▸ **Task prompt**
Print exactly those lines that run from the beginning of the data to the line bearing "d.staged := rfl", inclusive.

* * * *

/-! ## onTim -/

@[simp] theorem Dev.onTim_regs (d : Dev) (f : Tim → Tim) : (d.onTim f).regs = d.regs := rfl
@[simp] theorem Dev.onTim_staged (d : Dev) (f : Tim → Tim) : (d.onTim f).staged = d.staged := rfl
@[simp] theorem Dev.onTim_fnRegs (d : Dev) (f : Tim → Tim) : (d.onTim f).fnRegs = d.fnRegs := rfl
@[simp] theorem Dev.onTim_stk (d : Dev) (f : Tim → Tim) : (d.onTim f).stk = d.stk := rfl
@[simp] theorem Dev.onTim_cox (d : Dev) (f : Tim → Tim) : (d.onTim f).cox = d.cox := rfl
@[simp] theorem Dev.onTim_hif (d : Dev) (f : Tim → Tim) : (d.onTim f).hif = d.hif := rfl
@[simp] theorem Dev.onTim_enc (d : Dev) (f : Tim → Tim) : (d.onTim f).enc = d.enc := rfl
@[simp] theorem Dev.onTim_pools (d : Dev) (f : Tim → Tim) : (d.onTim f).pools = d.pools := rfl
@[simp] theorem Dev.onTim_dec (d : Dev) (f : Tim → Tim) : (d.onTim f).dec = d.dec := rfl
@[simp] theorem Dev.onTim_cmp (d : Dev) (f : Tim → Tim) : (d.onTim f).cmp = d.cmp := rfl
@[simp] theorem Dev.onTim_aud (d : Dev) (f : Tim → Tim) : (d.onTim f).aud = d.aud := rfl
@[simp] theorem Dev.onTim_lan (d : Dev) (f : Tim → Tim) : (d.onTim f).lan = d.lan := rfl
@[simp] theorem Dev.onTim_egs (d : Dev) (f : Tim → Tim) : (d.onTim f).egs = d.egs := rfl
@[simp] theorem Dev.onTim_pth (d : Dev) (f : Tim → Tim) : (d.onTim f).pth = d.pth := rfl
@[simp] theorem Dev.onTim_tim (d : Dev) (f : Tim → Tim) : (d.onTim f).tim = f d.tim := rfl
@[simp] theorem Dev.onTim_hbm (d : Dev) (f : Tim → Tim) : (d.onTim f).hbm = d.hbm := rfl
@[simp] theorem Dev.onTim_sec (d : Dev) (f : Tim → Tim) : (d.onTim f).sec = d.sec := rfl
@[simp] theorem Dev.onTim_chk (d : Dev) (f : Tim → Tim) : (d.onTim f).chk = d.chk := rfl
@[simp] theorem Dev.onTim_rst (d : Dev) (f : Tim → Tim) : (d.onTim f).rst = d.rst := rfl
@[simp] theorem Dev.onTim_thm (d : Dev) (f : Tim → Tim) : (d.onTim f).thm = d.thm := rfl
@[simp] theorem Dev.onTim_nvm (d : Dev) (f : Tim → Tim) : (d.onTim f).nvm = d.nvm := rfl
@[simp] theorem Dev.onTim_pmu (d : Dev) (f : Tim → Tim) : (d.onTim f).pmu = d.pmu := rfl
@[simp] theorem Dev.onTim_rpl (d : Dev) (f : Tim → Tim) : (d.onTim f).rpl = d.rpl := rfl
@[simp] theorem Dev.onTim_latch (d : Dev) (f : Tim → Tim) : (d.onTim f).latch = d.latch := rfl
@[simp] theorem Dev.onTim_log (d : Dev) (f : Tim → Tim) : (d.onTim f).log = d.log := rfl
@[simp] theorem Dev.onTim_out (d : Dev) (f : Tim → Tim) : (d.onTim f).out = d.out := rfl
@[simp] theorem Dev.onTim_free (d : Dev) (f : Tim → Tim) : (d.onTim f).free = d.free := rfl
@[simp] theorem Dev.onTim_read_reg (d : Dev) (f : Tim → Tim) (y : Nat) : (d.onTim f).reg y = d.reg y := rfl
@[simp] theorem Dev.onTim_read_fnReg (d : Dev) (f : Tim → Tim) (y z : Nat) : (d.onTim f).fnReg y z = d.fnReg y z := rfl
@[simp] theorem Dev.onTim_read_now (d : Dev) (f : Tim → Tim) : (d.onTim f).now = d.now := rfl
@[simp] theorem Dev.onTim_read_nowLo (d : Dev) (f : Tim → Tim) : (d.onTim f).nowLo = d.nowLo := rfl
@[simp] theorem Dev.onTim_read_owner (d : Dev) (f : Tim → Tim) (y z : Nat) : (d.onTim f).owner y z = d.owner y z := rfl
@[simp] theorem Dev.onTim_read_ring (d : Dev) (f : Tim → Tim) (y z : Nat) : (d.onTim f).ring y z = d.ring y z := rfl
@[simp] theorem Dev.onTim_read_itemOf (d : Dev) (f : Tim → Tim) (y z : Nat) : (d.onTim f).item? y z = d.item? y z := rfl
@[simp] theorem Dev.onTim_read_encOf (d : Dev) (f : Tim → Tim) (y : Nat) : (d.onTim f).enc? y = d.enc? y := rfl
@[simp] theorem Dev.onTim_read_decOf (d : Dev) (f : Tim → Tim) (y : Nat) : (d.onTim f).dec? y = d.dec? y := rfl
@[simp] theorem Dev.onTim_read_progOf (d : Dev) (f : Tim → Tim) (y : Nat) : (d.onTim f).prog? y = d.prog? y := rfl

* * * *

▸ **Response to the exercise**
/-! ## onTim -/

@[simp] theorem Dev.onTim_regs (d : Dev) (f : Tim → Tim) : (d.onTim f).regs = d.regs := rfl
@[simp] theorem Dev.onTim_staged (d : Dev) (f : Tim → Tim) : (d.onTim f).staged = d.staged := rfl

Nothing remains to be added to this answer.